## Steps to Build a Naive Bayes Classifier

### **Step 1 : Collect Data**
First, we need a labeled dataset where each document (text) is tagged with its correct class label.  
For example, in spam detection, emails would be labeled as either `"spam"` or `"not spam"`.

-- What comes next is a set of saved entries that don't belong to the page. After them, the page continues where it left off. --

/-- What a SCATTER_ADD sends to each home, and how. -/
def State.addParts (s : State) (x : Inst) (ws : List (List Req)) : List (Nat × Contrib × List (List (Nat × Int))) :=
  (s.addHomes ws).map fun h =>
    let rs := ws.map (s.scatterRows x h)
    (h, ⟨rs.flatMap fun r => r.1, sumCnt (rs.map fun r => r.2.1), ratMax (rs.map fun r => r.2.2)⟩,
      rs.map fun r => r.1.filterMap fun e => e.2.map fun v => (e.1, v))
/-- The pieces of a SCATTER_ADD, which write nothing on this device. -/
def Inst.addWork (x : Inst) (ws : List (List Req)) : Work := ⟨[(x.a64 7, x.idxLen), x.addData], x.addChunks ws, Chunk.empty, 255, 0, 0⟩

/-- Packets of the contributions of windows; `whole`: of all of them, so that the digest goes with them. -/
def State.addPkts (s : State) (x : Inst) (ws : List (List Req)) (whole : Bool) : List Packet :=
  (s.addParts x ws).flatMap fun p =>
    let ans := (x.answer? p.1).getD []
    let exp := ans.getD 1 0
    let wid := x.f 14 0 20
    let sent := p.2.2.flatten
    let d := digestOf (s.seed x) (x.f 12 0 24) x.rStep sent
    let part := fun (dst : Nat) (sh : Bool) =>
      (p.2.2.flatMap fun l => sparsePkts dst x.job wid exp x.rStep (ans.getD 4 0) sh l) ++
      (if whole then [digestPkt dst x.job wid exp x.rStep (ans.getD 4 0) sh d sent.length (bf16Up p.2.1.amax) p.2.1.poison] else [])
    part p.1 false ++ (if ans.getD 2 0 = 1 then part (ans.getD 3 0) true else [])

/-- A SCATTER_ADD: the contributions of the windows before a halt are sent, without the digest that would close them (R349). -/
def State.scatterAdd (s : State) (i : Nat) : State :=
  match s.lexicon i 2 with
  | none => s
  | some x =>
    if s.hostDown [(x.a64 7, x.idxLen), x.addData] then s.endInst x 7 0 {}
    else match s.lexOpen x false [x.addData] with
    | .error s' => s'
    | .ok ws =>
      let run := s.runPieces x (x.addWork ws)
      let good := ws.take run.1.length
      match s.homesReady x (s.addHomes good) with
      | some s' => s'
      | none =>
        match run with
        | (_, rest, some h) =>
          s.sendRest x (s.addPkts x good false) fun t =>
            (t.logHalt x h ((rest.head?.map Chunk.ranges).getD [])).endEngine x h.status h.detail
              (sumCnt ((s.addParts x good).map fun p => p.2.1.cnt)) 255
        | (_, _, none) =>
          s.sendRest x (s.addPkts x ws true) fun t =>
            let res := t.lexResult x (uniques ws) 0 (nulls ws.flatten) 0
            (t.putAll x res.outs []).endEngine x 0 0 (sumCnt ((s.addParts x ws).map fun p => p.2.1.cnt)) 255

### **Step 2 : Preprocess the Text**
Before applying Naive Bayes, it's common to preprocess the text:
- Tokenization
- Lowercasing
- Stopword Removal
- Stemming/Lemmatization

### **Step 3 : Calculate Probabilities**
For each class, we need to estimate:  

1. **Prior probability** $P(c)$ — probability of a class occurring in the dataset.  
$$
P(c) = \frac{\text{Number of documents in class } c}{\text{Total number of documents}}
$$

2. **Conditional probabilities** $P(w \mid c)$ — probability of each word $w$ given the class $c$.  
Using the multinomial model with Laplace smoothing:
$$
P(w \mid c) = \frac{\text{Count}(w \text{ in class } c) + 1}{\sum_{w' \in V} \text{Count}(w' \text{ in class } c) + |V|}
$$  
where $V$ is the vocabulary.

### **Step 4 : Apply Bayes Theorem**
For a new document $d$ with words $w_1, w_2, \dots, w_n$, compute the posterior probability for each class $c$:
$$
P(c \mid d) \propto P(c) \prod_{i=1}^{n} P(w_i \mid c)
$$

Then choose the class with the highest posterior probability:
$$
\hat{c} = \arg\max_c P(c) \prod_{i=1}^{n} P(w_i \mid c)
$$

### **Step 5 : Predict the Class**
For a given document, calculate the posterior probability for each class and classify the document as belonging to the class with the highest posterior probability.



## Example

In [1]:
# Count the number of documents in each class
class_count = {"Animal" : 2, "Vehicle":2}

#Calculate prior probabilities
total_documents = sum(class_count.values())
prior_prob = {label: count/total_documents for label, count in class_count.items()}

print("Prior Probabilities:", prior_prob)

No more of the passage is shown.